A classic singleton class follows the structure shown below. It uses lazy initialization (the instance is created only when the first call requesting a reference to it arrives). Note that the code focuses on the structure of the class and says nothing about when it is appropriate to use a Singleton or not. Like every design pattern, there are many cases where they are not appropriate and they should only be used when you feel that they really solve the problem at hand.

public class Highlander{
  private static Highlander instance;
  private Highlander(){} // prevent instantiation
  public static Highlander getInstance(){
    if(instance == null){ // only first time this is true
      instance = new Highlander();
    }
    return instance;
  }
  // instance methods
}
// Client code (in main, for instance):
Highlander.getInstance().someMethod();

There are a few examples of Singletons in the Java API, and they include:

  • java.lang.Runtime
  • java.awt.Desktop

Singleton with static initialization

This singleton is initialized on class loading. If having the singleton instance in the memory is not expensive, this is an alternative to lazy initialization.

public class Highlander{
  private static Highlander instance = new Highlander();
  // prevent instantiation
  private Highlander(){}
  // public access! Create the instance on first call
  public static Highlander getInstance(){
    return instance;
  }
  // instance methods...
}
// Client code:
Highlander.getInstance().someMethod();

Using Enum to make a Singleton

Nowadays (since 2005 or so) it is common to use an enum instead. Enums have the advantage of being thread-safe (with singletons implemented lazily as above, there could be a race condition when two threads try to get an instance at the same time and the second thread to reach the getInstance gets tricked by the if-statement and creates a new instance just after the first thread creates its instance).
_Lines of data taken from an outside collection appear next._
-- ==== Sys2Proof/Config.lean ====
section
/-! DEFINITION. The configuration set as decoded content (chapter 18, with the tables it holds from every
chapter), and the free values of the model: constants without a body that no proof can see into. -/

namespace Sys2Proof

/-- The slot codes of Table 02-6 (R43). -/
inductive SlotCode where
  | a | b | single | invalid
  deriving DecidableEq, Repr, Inhabited

/-- Worker types of Table 01-1. -/
inductive WType where
  | dzc24 | dzs2
  deriving DecidableEq, Repr, Inhabited

/-- TIME_SOURCE (R75). -/
inductive TimeSource where
  | ptp | ppsHost | ptpThenPps
  deriving DecidableEq, Repr, Inhabited

/-- Worker table entry, Table 01-1 (R28); ABSENT positions are not listed. -/
structure WorkerEntry where
  typ : WType := .dzc24
  format : Nat := 0
  string : Nat := 0
  serialCheck : Bool := false
  serial : Nat := 0
  deriving DecidableEq, Repr, Inhabited

/-- String table entry, Table 01-2 (R29); strings with PRESENT 0 are not listed. -/
structure StringEntry where
  ring : Nat := 0
  firstHop : Nat := 1
  lastHop : Nat := 1
  dzsHop : Nat := 1
  cellCount : Nat := 12
  bay : Nat := 0
  curveSet : Nat := 0
  vStringMax : Nat := 1500000
  iRated : Nat := 0
  deriving DecidableEq, Repr, Inhabited

/-- Channel table entry, Table 01-3 (R30); entries with USED 0 are not listed. -/
structure ChannelEntry where
  position : Nat := 0
  string : Nat := 0
  bay : Nat := 0
  tempInput : Nat := 0
  nameplate : Nat := 0
  deriving DecidableEq, Repr, Inhabited

/-- Format table entry, Table 05-5 (R130): items as (code, offset). -/
structure FormatEntry where
  wtype : Nat := 0
  slotLen : Nat := 0
  items : List (Nat × Nat) := []
  deriving DecidableEq, Repr, Inhabited

/-- The SWEEP section (R124, R136, R142, R75, R76). -/
structure SweepCfg where
  period : Nat := 100
  /-- sweep corner code per ring, 1 where not listed -/
  sweepCorner : List (Nat × Nat) := []
  /-- burst corner code per ring, 4 where not listed -/
  burstCorner : List (Nat × Nat) := []
  bursts : Bool := false
  stepSize : Nat := 10
  stepWindow : Nat := 20
  timeSource : TimeSource := .ptp
  ptpMaster : Bool := false
  ptpDomain : Nat := 0
  /-- logInterval of Sync, -4 to 0 (Table 03-4) -/
  ptpSyncLog : Int := -3
  /-- logInterval of Announce, 0 to 3 -/
  ptpAnnounceLog : Int := 0
  /-- path asymmetry of ETH1 and ETH2, ns -/
  ptpAsymmetry : List Int := [0, 0]
  deriving DecidableEq, Repr, Inhabited

/-- SENSE parameters, Table 06-1 (voltages in 0.1 mV, grace in s). -/
structure SenseCfg where
  owOpenMin : Nat := 1000
  owHighR : Nat := 300
  stackMax : Nat := 250
  cellDev : Nat := 500
  cellFaultPersist : Nat := 10
  pairMargin : Nat := 500
  stackMargin : Nat := 250
  senseDeratePct : Nat := 50
  secondFaultGrace : Nat := 900
  deriving DecidableEq, Repr, Inhabited

/-- BAL_MODE of a string (Table 06-8). -/
inductive BalMode where
  | off | top | bottom | mid
  deriving DecidableEq, Repr, Inhabited

/-- BALANCE parameters, Table 06-8; mode TOP where not listed. -/
structure BalCfg where
  modes : List (Nat × BalMode) := []
  deadband : Nat := 500
  efficiency : Nat := 85
  settleMin : Nat := 20
  spreadMax : Nat := 5000
  deriving DecidableEq, Repr, Inhabited

/-- Dormancy defaults and the survey interval (R165, R169). -/
structure DormCfg where
  vMin : Nat := 25000
  vMax : Nat := 36500
  tMin : Int := -3000
  tMax : Int := 5500
  checkInterval : Nat := 10
  vBusMax : Nat := 60000
  iOpenMax : Int := 2000
  surveyH : Nat := 24
  deriving DecidableEq, Repr, Inhabited

/-- An OCV curve set, Tables 07-3 and 07-4 (R176, R177). `pts[branch][temperature]` lists (SOC, OCV). -/
structure CurveSet where
  plateau : Bool := false
  hysteresis : Bool := false
  pointCount : Nat := 2
  tempCount : Nat := 1
  zoneCount : Nat := 0
  vChgCutoff : Nat := 36000
  vDisCutoff : Nat := 28000
  vErr : Nat := 0
  hystFull : Nat := 0
  sdPpmDay : Nat := 0
  sdDoubling : Nat := 10
  temps : List Int := []
  zones : List (Nat × Nat) := []
  rNom : Nat := 0
  pts : List (List (List (Nat × Nat))) := []
  deriving DecidableEq, Repr, Inhabited

/-- SOC parameters, Table 07-14. restI in 0.001 C (0.1 of the manual's 0.01 C unit). -/
structure SocCfg where
  restI : Nat := 5
  restTimeMin : Nat := 30
  restDvdt : Nat := 50
  anchorSigmaMax : Nat := 300
  bottomReserve : Nat := 200
  topReserve : Nat := 100
  iRefDis : Nat := 50
  iRefChg : Nat := 50
  socSlew : Nat := 50
  reserveDeratePct : Nat := 30
  countErrPpm : Nat := 2000
  iOffsetErr : Nat := 50
  sigmaProv : Nat := 1500
  deriving DecidableEq, Repr, Inhabited

/-- IMPEDANCE and CAPACITY parameters, Table 08-15. Percentages in 0.01 %, temperatures in 0.01 degC,
rates in 0.01 C, tauPolNom in 0.1 ms, fitResidMax in tenths, fallbackWeight in hundredths. -/
structure LearnCfg where
  impSocLo : Nat := 1000
  impSocHi : Nat := 9000
  impTMin : Int := 0
  impTMax : Int := 4500
  rDoubling : Nat := 20
  rOhmShare : Nat := 60
  tauPolNom : Nat := 500
  fitResidMax : Nat := 30
  impDrift : Nat := 50
  impRisePct : Nat := 50
  impOutlierPct : Nat := 30
  impSigmaRestore : Nat := 5
  swingMain : Nat := 6000
  swingFb : Nat := 4000
  tLo : Int := 1500
  tHi : Int := 3500
  tSpread : Nat := 800
  rateAvg : Nat := 50
  ratePeak : Nat := 100
  peakShare : Nat := 5
  midRestMaxMin : Nat := 240
  winMainH : Nat := 48
  winFbH : Nat := 336
  fallbackWeight : Nat := 25
  capStepMax : Nat := 200
  capSigmaInit : Nat := 300
  capDrift : Nat := 2
  capFadePct : Nat := 80
  maxAgeDays : Nat := 30
  deriving DecidableEq, Repr, Inhabited

/-- A stored curve, Table 09-2 (R227): KIND 1 DERATE_T, 2 DERATE_SOC, 3 THRESHOLD. -/
structure Curve where
  kind : Nat := 0
  pts : List (Int × Int) := []
  deriving DecidableEq, Repr, Inhabited

/-- A rule row, Table 09-6 (R234). -/
structure Rule where
  scope : Nat := 0
  enabled : Bool := true
  outside : Bool := false
  latch : Bool := false
  thrCurve : Bool := false
  cond : Nat := 0
  punit : Nat := 0
  dir : Nat := 0
  severity : Nat := 0
  action : Nat := 0
  alert : Nat := 0
  signal : Nat := 0
  deratePct : Nat := 100
  bayMask : Nat := 15
  thrA : Int := 0
  thrB : Int := 0
  hyst : Int := 0
  persist : Nat := 0
  rateSpan : Nat := 0
  argSignal : Nat := 0
  deriving DecidableEq, Repr, Inhabited

/-- LIMIT parameters, Table 09-11; DER curves per curve set, 255 none. -/
structure LimitCfg where
  derTDis : List Nat := List.replicate 8 255
  derTChg : List Nat := List.replicate 8 255
  derSocDis : List Nat := List.replicate 8 255
  derSocChg : List Nat := List.replicate 8 255
  limitRise : Nat := 10
  shareMinI : Nat := 5
  stringRExt : Nat := 2000
  bayIMaxDis : List Nat := List.replicate 4 0
  bayIMaxChg : List Nat := List.replicate 4 0
  carapaceMarginPct : Nat := 90
  holdLimitPct : Nat := 50
  deriving DecidableEq, Repr, Inhabited

/-- A sequence step, Table 10-6 (R256); the fields' defaults are those of an entry of zeros. -/
structure Step where
  kind : Nat := 0
  operand : Nat := 0
  arg : Nat := 0
  arg32 : Int := 0
  timeout : Nat := 0
  success : Nat := 0
  failure : Nat := 0
  deriving DecidableEq, Repr, Inhabited

/-- The SEQUENCE section and Table 10-15 (R256, R274): entry tables (0xFFFF none), steps, parameters.
insertWaitMax, leaseFloor, recoverDelay in s; zeroWait, bayEmptyTime in ms. -/
structure SeqCfg where
  strEntry : List Nat := List.replicate 16 0xFFFF
  bayEntry : List Nat := List.replicate 16 0xFFFF
  steps : List (Nat × Step) := []
  insertI : Nat := 20
  insertVErr : Nat := 1000
  insertBatch : Nat := 8
  insertWaitMax : Nat := 0
  zeroWait : Nat := 500
  zeroIPct : Nat := 5
  leaseFloor : Nat := 3
  recoverDelay : Nat := 10
  faultLimit : Nat := 3
  bayMinStrings : Nat := 1
  bayEmptyTime : Nat := 2000
  /-- strings whose FAILSAFE is HOLD -/
  holdStrings : List Nat := []
  /-- strings whose AUTO_CLOSE is 0 -/
  noAutoClose : List Nat := []
  deriving DecidableEq, Repr, Inhabited

/-- Precharge channel entry, Table 11-1 (R275). -/
structure PreEntry where
  phases : Nat := 0
  shedEn : Bool := false
  minPhases : Nat := 1
  rotate : Nat := 8
  phaseOffset : Nat := 0
  deadTime : Nat := 20
  iFloorPct : Nat := 2
  probePct : Nat := 2
  retryMax : Nat := 3
  iRun : Int := 1000
  iFast : Int := 0
  iCont : Int := 0
  i2tMax : Nat := 0
  isnsGain : Nat := 0
  scaleOut : Nat := 0
  scaleSrc : Nat := 0
  cLink : Nat := 1
  bandMin : Nat := 200
  bandMax : Nat := 4000
  tProbe : Nat := 200
  retryDelay : Nat := 10
  doneBand : Nat := 500
  vKnee : Nat := 500
  srcMargin : Nat := 20000
  fFree : Nat := 2000
  deriving DecidableEq, Repr, Inhabited

/-- LOAD_TYPE of a switch channel (Table 12-5). -/
inductive LoadType where
  | unused | lamp | coil | motor | heater | valve
  deriving DecidableEq, Repr, Inhabited

/-- FAILSAFE of a switch channel (Table 12-5). -/
inductive SwFailsafe where
  | off | on | hold
  deriving DecidableEq, Repr, Inhabited

/-- Switch channel entry, Table 12-5 (R315). -/
structure SwEntry where
  load : LoadType := .unused
  loadCode : Nat := 0
  failsafe : SwFailsafe := .off
  openOffEn : Bool := false
  openOnEn : Bool := false
  lampRetries : Nat := 8
  econDuty : Nat := 40
  iTrip : Int := 6000
  iOpen : Nat := 50
  tBlank : Nat := 0
  tPull : Nat := 200
  tRamp : Nat := 2000
  tOvl : Nat := 100
  shortGap : Nat := 10
  tOpenOn : Nat := 500
  deriving DecidableEq, Repr, Inhabited

/-- One address entry of the network section, Table 15-17 (R390); addresses as numbers. -/
structure NetAddr where
  addr6 : Nat := 0
  addr4 : Nat := 0
  prefix6 : Nat := 0
  prefix4 : Nat := 0
  vid : Nat := 0
  pcp : Nat := 0
  deriving DecidableEq, Repr, Inhabited

/-- The network section, Table 15-17: A ETH1, A ETH2, B ETH1, B ETH2. -/
structure NetCfg where
  addrs : List NetAddr := List.replicate 4 {}
  gateway4 : Nat := 0
  gateway6 : Nat := 0
  dscp : Nat := 0
  streamBudget : Nat := 40
  sessionIdle : Nat := 60
  deriving DecidableEq, Repr, Inhabited

/-- CAN controller entry, Table 16-2 (R398): MODE 0 OFF, 1 NORMAL, 2 LISTEN_ONLY. -/
structure CanCtlCfg where
  mode : Nat := 0
  fdEn : Bool := false
  tdcEn : Bool := false
  nbrp : Nat := 2
  ntseg1 : Nat := 63
  ntseg2 : Nat := 16
  nsjw : Nat := 16
  dbrp : Nat := 2
  dtseg1 : Nat := 31
  dtseg2 : Nat := 8
  dsjw : Nat := 8
  tdcOffset : Nat := 32
  deriving DecidableEq, Repr, Inhabited

/-- CAN receive object, Table 16-4 (R400). -/
structure CanRxCfg where
  ident : Nat := 0
  ide : Bool := false
  mask : Nat := 0
  acceptClassic : Bool := true
  acceptFd : Bool := true
  journal : Bool := false
  timeoutAlert : Bool := false
  alert : Nat := 0
  timeout : Nat := 0
  deriving DecidableEq, Repr, Inhabited

/-- CAN transmit object, Table 16-5 (R403); CONTENT of Table 16-6; items as (SIGNAL, INSTANCE). -/
structure CanTxCfg where
  ident : Nat := 0
  ide : Bool := false
  fdf : Bool := false
  brs : Bool := false
  length : Nat := 0
  content : Nat := 0
  arg : Nat := 0
  retryLimit : Nat := 8
  period : Nat := 20
  offset : Nat := 0
  items : List (Nat × Nat) := []
  deriving DecidableEq, Repr, Inhabited

/-- The CAN section of one controller (R410): objects by index, only entries that are not all zero. -/
structure CanPortCfg where
  ctl : CanCtlCfg := {}
  rx : List (Nat × CanRxCfg) := []
  tx : List (Nat × CanTxCfg) := []
  deriving DecidableEq, Repr, Inhabited

/-- CORE_LIMITS, Table 18-5. -/
structure CoreLimits where
  vCellMax : Nat := 36500
  vCellMin : Nat := 25000
  tCellMax : Int := 5500
  tCellMin : Int := -3000
  period : Nat := 100
  deriving DecidableEq, Repr, Inhabited

/-- A configuration set as decoded content (R441, Tables 18-4 and 18-5). -/
structure ConfigSet where
  format : Nat := 1
  pairDomain : Bool := true
  /-- DOMAIN_CONFIG is neither SINGLE nor PAIR -/
  oddDomain : Bool := false
  ownerSigned : Bool := false
  size : Nat := 0
  setId : Nat := 0
  core : CoreLimits := {}
  workers : List (Wk × WorkerEntry) := []
  strings : List (Nat × StringEntry) := []
  channels : List (Nat × ChannelEntry) := []
  network : NetCfg := {}
  can : List CanPortCfg := List.replicate 3 {}
  switches : List SwEntry := List.replicate 24 {}
  swWdPeriod : Nat := 100
  baySwitch : List (List Nat) := List.replicate 4 (List.replicate 8 255)
  sweep : SweepCfg := {}
  formats : List (Nat × FormatEntry) := []
  sense : SenseCfg := {}
  bal : BalCfg := {}
  dorm : DormCfg := {}
  curveSets : List CurveSet := []
  soc : SocCfg := {}
  learn : LearnCfg := {}
  curves : List (Nat × Curve) := []
  rules : List (Nat × Rule) := []
  limit : LimitCfg := {}
  seq : SeqCfg := {}
  precharge : List PreEntry := List.replicate 4 {}
  deriving DecidableEq, Repr, Inhabited

/-! Free values: nothing constrains them. -/

/-- Whether a square root (0), 2^x (1) or e^x (2) of an argument is rounded to the greater of the two single-precision numbers
beside it: the manual does not state the rounding (log 2). -/
opaque Config.roundUp : Nat → Rat → Bool
/-- The share (mA) that a phase being shed still carries, of its whole share, after so many of the cycles of a rotation: R287 says
that it falls to 0 over the rotation, and not how (log 157). -/
opaque Config.shedShare : Rat → Nat → Nat → Rat
/-- A value the manual leaves to the implementation or to chance: SESSION numbers, ephemeral keys,
nonces (R370). Applied to the counter `free` of the state (log 1). -/
opaque Config.freeValue : Nat → Nat
/-- Byte `i` of the IDENTITY.READ record where the manufacturing record, the identity key pair and Wenkesel's
signature give it (R370, R380, R381); the manual states no value (log 50). -/
opaque Config.identityByte : Nat → Nat
/-- OCV outside SOC 0 to 1 of a curve's points (SOC as a fraction, 0.1 mV): the points end there and the manual
states no value (log 28). -/
opaque Config.ocvBeyond : List (Rat × Rat) → Rat → Rat
/-- The share of the lower channel in a pulled pair's sum where no sweep gives the ratio of R150 (log 27);
applied to the two readings. -/
opaque Config.pullSplit : Nat → Nat → Rat
/-- ILIM of a cell whose sweep voltage has no valid value (R155, R224): the manual states none (log 36);
applied to the string's I_RATED in A. -/
opaque Config.limNoVoltage : Rat → Rat
/-- The rate the time servo trims to, ps per ms, from the present one and a measured offset: R75 says that the servo
corrects the rate and R84 bounds it, and no rule gives its law (log 150). -/
opaque Config.servoTrim : Int → Int → Int
/-- Whether an Ed25519 signature (RFC 8032) of a message is valid under a public key: no number of the manual depends on which
signatures are (log 184). -/
opaque Config.ed25519 : Nat → List Byte → List Byte → Bool
/-- The Wenkesel image public key, held in the boot ROM (R429, log 184). -/
opaque Config.imageKey : Nat
/-- SW_WD_PERIOD and BAY_SWITCH behind the 24 entries of the SWITCH section; like the sections below, the manual names the content
and gives no layout (log 89). -/
opaque Config.switchParams : List Byte → Nat × List (List Nat)
/-- The SWEEP section. -/
opaque Config.sweepSection : List Byte → SweepCfg
/-- The SENSE_BALANCE section. -/
opaque Config.senseBalance : List Byte → SenseCfg × BalCfg × DormCfg
/-- The ESTIMATION section. -/
opaque Config.estimation : List Byte → SocCfg × LearnCfg
/-- The LIMITS section. -/
opaque Config.limitSection : List Byte → LimitCfg
/-- The rest of Table 10-15 in the SEQUENCE section. -/
opaque Config.seqParams : List Byte → SeqCfg
/-- A charge or resistance result the manual's formula leaves without a value: a quotient by zero (log 5). -/
opaque Config.divZero : Rat → Rat

end Sys2Proof
end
This is the structure for creating a singleton using an enum:

public enum Highlander{
  INSTANCE;
  // instance methods...
}
//Client code:
Highlander.INSTANCE.someMethod();


// Bonus feature: Enums are thread-safe :)
// This new feature is available since... 2005

Problems / criticism

Some people criticize the Singleton pattern and "Singletons" for being problematic. Here are some common objections:

  • They are generally used as a global instance and in doing so, hide the dependencies of your application in your code, instead of exposing them through the interfaces
  • They violate the Single Responsibility Principle: by virtue of the fact that they control their own creation and life-cycle.
  • They inherently cause code to be tightly coupled and this makes faking them out under test rather difficult in many cases
  • They carry state around for the lifetime of the app which is another hit to testing since you can end up with a situation where tests need to be ordered which is a big no no for unit tests

About testing (in particular, Unit Testing), each unit test should be independent from the other.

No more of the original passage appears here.